Peter Minev, University of Alberta
A Direction Splitting Algorithm for Flow Problems in Complex/Moving Geometries

Abstract

An extension of the direction splitting method for the incompressible Navier-Stokes equations proposed in [1] to flow problems in complex, possibly time dependent geometries will be presented. The idea stems from the fictitious domain/penalty methods for flows in complex geometry. In our case, the velocity boundary conditions on the domain boundary are approximated with a second-order of accuracy while the pressure subproblem is harmonically extended in a fictitious domain such that the overall domain of the problem is of a simple rectangular/parallelepiped shape.

The new technique is still unconditionally stable for the Stokes problem and retains the same convergence rate in both, time and space, as the Crank-Nicolson scheme.

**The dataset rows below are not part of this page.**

-- ==== Sys2Proof/Certificates/Slice0/Obligations.lean ====
section
/-! DEFINITION. The statements for the provers, with the vocabulary of the spec they are written in. -/

namespace Sys2Proof.Claims

open Sys2Proof Sys2Proof.Machine

/-! ## The states in which a command can leave the block -/

/-- After a normal end that writes `V[vd]`: the value, and `STATUS` with the report (R12, R28, R31). -/
def afterV (s : State) (vd : VReg) (a : Value) (src : Rsrc) : State :=
  { s with v := s.v.set vd.val (some a), status := statusOk src .fresh }

/-- After a normal end that writes `X[xd]` (R12, R31). -/
def afterX (s : State) (xd : XReg) (z : Int) : State :=
  { s with x := s.x.set xd.val (BitVec.ofInt 64 z), status := 0 }

/-- After a normal end that replaces the byte buffer (R12, R31). -/
def afterBuf (s : State) (bytes : List Byte) : State :=
  { s with buf := bytes, brp := 0, status := 0 }

/-- After the command word `c` ended with error code `k` (R300): nothing but the report changes. -/
def afterError (s : State) (k : Nat) (c : Word) : State :=
  { s with status := BitVec.ofNat 32 k, errlog := s.errlog ||| BitVec.ofNat 32 (2 ^ k), errcmd := c }

/-- After a write that ended with the port error `k` (R309): only its `ERRLOG` bit is set. -/
def afterPortError (s : State) (k : Nat) : State :=
  { s with errlog := s.errlog ||| BitVec.ofNat 32 (2 ^ k) }

/-- After a read that ended with the port error `k`: the word returned is a free value, whichever it is (R77, R79; log 5). -/
def afterBadRead (s : State) (k : Nat) : State :=
  { afterPortError s k with reply := some (Config.freeWord s.freeCount), freeCount := s.freeCount + 1 }

/-- After a read that returned `w` (the model holds the returned word in `reply`, log 2). -/
def afterRead (s : State) (w : Word) : State := { s with reply := some w }

/-! ## Fields and tables of the spec -/

/-- `STATUS.ERR` (R28). -/
def errField (s : State) : Nat := slice s.status 7 0

/-- A value that fits a value register: at most `MAXW` words (R21, R299). -/
def fitsWords (s : State) (a : Value) : Bool := s.params.maxw.all (fun m => a.mag.length ≤ m)

/-- A byte count that fits the buffer: at most `BUFCAP` (R34, R299). -/
def fitsBytes (s : State) (n : Nat) : Bool := s.params.bufcap.all (fun m => n ≤ m)

/-- The "raised by" column of R291, for the codes 1 to 11 and the commands that can raise them. -/
def mayRaise (k : Nat) (i : Instr) : Bool :=
  match k, i with
  | 1, .frombytes .. | 1, .fromwords .. => true
  | 2, .divrem .. | 2, .div .. | 2, .rem .. => true
  | 3, .mod .. => true
  | 4, .pow .. => true
  | 5, .testbit .. | 5, .setbit .. | 5, .clrbit .. | 5, .flipbit .. => true
  | 6, .tozfbytes .. => true
  | 8, i => !(vSources i).isEmpty
  | 9, .bitlen .. | 9, .bitcnt .. | 9, .maglen .. => true
  | 9, i => !(vDests i).isEmpty || storesBuf i
  | 10, .magwf .. | 10, .magwr .. | 10, .wordat .. => true
  | 11, .fromwords .. => true
  | _, _ => false

/-- A row of spec/opcode_table.json: its `match` and `mask`, and the command its fields make. -/
structure Row where
  pattern : Word
  mask : Word
  build : (rd ra rb rd2 : Fin 16) → (imm : BitVec 16) → Instr

/-- The row takes a word: `(c & mask) = match` (R95). -/
abbrev Row.takes (r : Row) (c : Word) : Prop := c &&& r.mask = r.pattern

/-- The command a row makes of a word: `rd` in bits 23:20, `ra` 19:16, `rb` 15:12, `rd2` 11:8, `imm16` 15:0 (R91, R92). -/
def Row.command (r : Row) (c : Word) : Instr :=
  r.build (Fin.ofNat 16 (c.extractLsb' 20 4).toNat) (Fin.ofNat 16 (c.extractLsb' 16 4).toNat)
    (Fin.ofNat 16 (c.extractLsb' 12 4).toNat) (Fin.ofNat 16 (c.extractLsb' 8 4).toNat) (c.extractLsb' 0 16)

/-- The rows of the families 0x0 to 0x4 (R96). -/
def rowsLow : List Row :=
  [⟨0x00000000, 0xFFFFFFFF, fun _ _ _ _ _ => .nop⟩, ⟨0x01000000, 0xFF0FFFFC, fun d _ _ _ k => .const d k⟩,
    ⟨0x02000000, 0xFF00FFFF, fun d a _ _ _ => .mov d a⟩, ⟨0x03000000, 0xFF0FFFFF, fun d _ _ _ _ => .free d⟩,
    ⟨0x04000000, 0xFF0F0000, fun d _ _ _ k => .xli d k⟩, ⟨0x10000000, 0xFF0FFFFF, fun d _ _ _ _ => .frombytes d⟩,
    ⟨0x11000000, 0xFF0FFFFF, fun d _ _ _ _ => .fromwords d⟩, ⟨0x12000000, 0xFF00FFFF, fun d a _ _ _ => .fromint64 d a⟩,
    ⟨0x20000000, 0xFF000FFF, fun d a b _ _ => .cmp d a b⟩, ⟨0x21000000, 0xFF000FFF, fun d a b _ _ => .min d a b⟩,
    ⟨0x22000000, 0xFF000FFF, fun d a b _ _ => .max d a b⟩, ⟨0x30000000, 0xFF000FFF, fun d a b _ _ => .add d a b⟩,
    ⟨0x31000000, 0xFF000FFF, fun d a b _ _ => .sub d a b⟩, ⟨0x32000000, 0xFF00FFFF, fun d a _ _ _ => .neg d a⟩,
    ⟨0x33000000, 0xFF00FFFF, fun d a _ _ _ => .abs d a⟩, ⟨0x40000000, 0xFF000FFF, fun d a b _ _ => .mul d a b⟩]

/-- The rows of the families 0x5 to 0x9 (R96). -/
def rowsHigh : List Row :=
  [⟨0x50000000, 0xFF0000FF, fun d a b d2 _ => .divrem d d2 a b⟩, ⟨0x51000000, 0xFF000FFF, fun d a b _ _ => .div d a b⟩,
    ⟨0x52000000, 0xFF000FFF, fun d a b _ _ => .rem d a b⟩, ⟨0x53000000, 0xFF000FFF, fun d a b _ _ => .mod d a b⟩,
    ⟨0x60000000, 0xFF000FFF, fun d a b _ _ => .pow d a b⟩, ⟨0x70000000, 0xFF000FFF, fun d a b _ _ => .and d a b⟩,
    ⟨0x71000000, 0xFF000FFF, fun d a b _ _ => .or d a b⟩, ⟨0x72000000, 0xFF000FFF, fun d a b _ _ => .xor d a b⟩,
    ⟨0x73000000, 0xFF000FFF, fun d a b _ _ => .andnot d a b⟩, ⟨0x74000000, 0xFF00FFFF, fun d a _ _ _ => .not d a⟩,
    ⟨0x75000000, 0xFF000FFF, fun d a b _ _ => .testbit d a b⟩, ⟨0x76000000, 0xFF000FFF, fun d a b _ _ => .setbit d a b⟩,
    ⟨0x77000000, 0xFF000FFF, fun d a b _ _ => .clrbit d a b⟩, ⟨0x78000000, 0xFF000FFF, fun d a b _ _ => .flipbit d a b⟩,
    ⟨0x79000000, 0xFF000FFF, fun d a b _ _ => .shl d a b⟩, ⟨0x7A000000, 0xFF000FFF, fun d a b _ _ => .shr d a b⟩,
    ⟨0x80000000, 0xFFF0FFFF, fun _ a _ _ _ => .tobytes a⟩, ⟨0x81000000, 0xFFF00FFF, fun _ a b _ _ => .tozfbytes a b⟩,
    ⟨0x82000000, 0xFF00FFFF, fun d a _ _ _ => .bitlen d a⟩, ⟨0x83000000, 0xFF00FFFF, fun d a _ _ _ => .bitcnt d a⟩,
    ⟨0x90000000, 0xFF00FFFF, fun d a _ _ _ => .maglen d a⟩, ⟨0x91000000, 0xFF00FFFF, fun d a _ _ _ => .signum d a⟩,
    ⟨0x92000000, 0xFF000FFF, fun d a b _ _ => .magwf d a b⟩, ⟨0x93000000, 0xFF000FFF, fun d a b _ _ => .magwr d a b⟩,
    ⟨0x94000000, 0xFF000FFF, fun d a b _ _ => .wordat d a b⟩]

/-- spec/opcode_table.json. -/
def opcodeRows : List Row := rowsLow ++ rowsHigh

/-- `rd = rd2`, which makes a word of `DIVREM`'s row illegal (R95 step 3). -/
abbrev sameDestinations (c : Word) : Prop :=
  c &&& 0xFF0000FF = 0x50000000 ∧ c.extractLsb' 20 4 = c.extractLsb' 8 4

/-! ## Integers and their encodings -/

/-- The two's-complement reading of a string of `k`-bit units, most significant first (R62, R121). -/
def twosReading {k : Nat} (u : List (BitVec k)) : Int :=
  let n : Nat := u.foldl (fun acc w => acc * 2 ^ k + w.toNat) 0
  if (u.headD 0#k).msb then (n : Int) - 2 ^ (k * u.length) else (n : Int)

/-- The `n`-byte big-endian two's-complement encoding of an integer in its range (R62). -/
def bigEndian (n : Nat) (z : Int) : List Byte := (List.range n).map fun j => BitVec.ofInt 8 (z / 256 ^ (n - 1 - j))

/-- `n >= 1` bytes hold `z`: `-2^(8n-1) <= z <= 2^(8n-1) - 1` (R250). -/
def inBytes (n : Nat) (z : Int) : Bool := 1 ≤ n && -(2 ^ (8 * n - 1)) ≤ z && z < 2 ^ (8 * n - 1)

/-- The number of significant bits of a number, 0 for 0. -/
def sigBits (n : Nat) : Nat := if n = 0 then 0 else n.log2 + 1

/-- The number of 1 bits of a number. -/
def oneBits (n : Nat) : Nat := ((List.range (sigBits n)).filter n.testBit).length

/-- `z` for `z >= 0` and `-z - 1` for `z < 0`: the bits of the view that differ from the sign, as a number (R253, R255). -/
def signStripped (z : Int) : Nat := if 0 ≤ z then z.toNat else (-z - 1).toNat

/-- `floor(z * 2^n)`, for every integer `n` (R226). -/
def shifted (z n : Int) : Int := if 0 ≤ n then z * 2 ^ n.toNat else z / 2 ^ (-n).toNat

/-- `z` with bit `p` of its two's-complement view set (R221). -/
def bitSet (z : Int) (p : Nat) : Int := if z / 2 ^ p % 2 = 1 then z else z + 2 ^ p

/-- `z` with bit `p` of its two's-complement view cleared (R222). -/
def bitCleared (z : Int) (p : Nat) : Int := if z / 2 ^ p % 2 = 1 then z - 2 ^ p else z

/-- `z` with bit `p` of its two's-complement view flipped (R223). -/
def bitFlipped (z : Int) (p : Nat) : Int := if z / 2 ^ p % 2 = 1 then bitCleared z p else bitSet z p

/-- The report of the quotient of `d` by `v` (R175). -/
def quotientReport (v : Int) : Rsrc := if v.natAbs = 1 then .magA else .fresh

/-- The report of the remainder of `d` by `v` (R175). -/
def remainderReport (d v : Int) : Rsrc := if v.natAbs ≠ 1 ∧ d ≠ 0 ∧ d.natAbs < v.natAbs then .sameA else .fresh

/-- A magnitude with no leading zero word (R10). -/
def canonicalMag (ws : List Word) : Bool := ws.head? != some 0#32

end Sys2Proof.Claims

open Sys2Proof Sys2Proof.Machine Sys2Proof.Claims

/-! ## Encoding -/

/-- Decoding the word of a well-formed command gives it back, for every value of every field (R91, R92, R95, R96). -/
def Obligations.DecodeOfEncode : Prop := ∀ i : Instr, i.wellFormed = true → decode (encode i) = .ok i

/-- Each word has one meaning: a word that decodes is the word of the command it decodes to, and that command is
well-formed (R95, R97). With `DecodeOfEncode` it makes `encode i` the command word that `ERRCMD` reports (log 9). -/
def Obligations.EncodeOfDecode : Prop :=
  ∀ (c : Word) (i : Instr), decode c = .ok i → encode i = c ∧ i.wellFormed = true

/-- R95, through the rows of spec/opcode_table.json: a word decodes to a command exactly when a row takes it, the command
is the row's with the row's fields, and `DIVREM` has two destinations; no word is taken by two rows. -/
def Obligations.DecodeMatchesOpcodeTable : Prop :=
  (∀ (c : Word) (i : Instr),
    decode c = .ok i ↔ ∃ r ∈ opcodeRows, r.takes c ∧ i = r.command c ∧ ¬sameDestinations c) ∧
  opcodeRows.Pairwise fun r q => ∀ c : Word, ¬(r.takes c ∧ q.takes c)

A key advantage of this approach is that the algorithm has a very impressive parallel performance since it requires the solution of one-dimensional problems only, which can be performed very efficiently in parallel by a domain decomposition Schur complement approach. Numerical results illustrating the convergence of the scheme in space and time will be presented. Finally, the implementation of the scheme for particulate flows will be discussed and some validation results for such flows will be presented.

References:

  1. J.L. Guermond, P.D. Minev, A new class of massively parallel direction splitting for the incompressible Navier-Stokes equations. Computer Methods in Applied Mechanics and Engineering, 200 (2011), 2083-2093.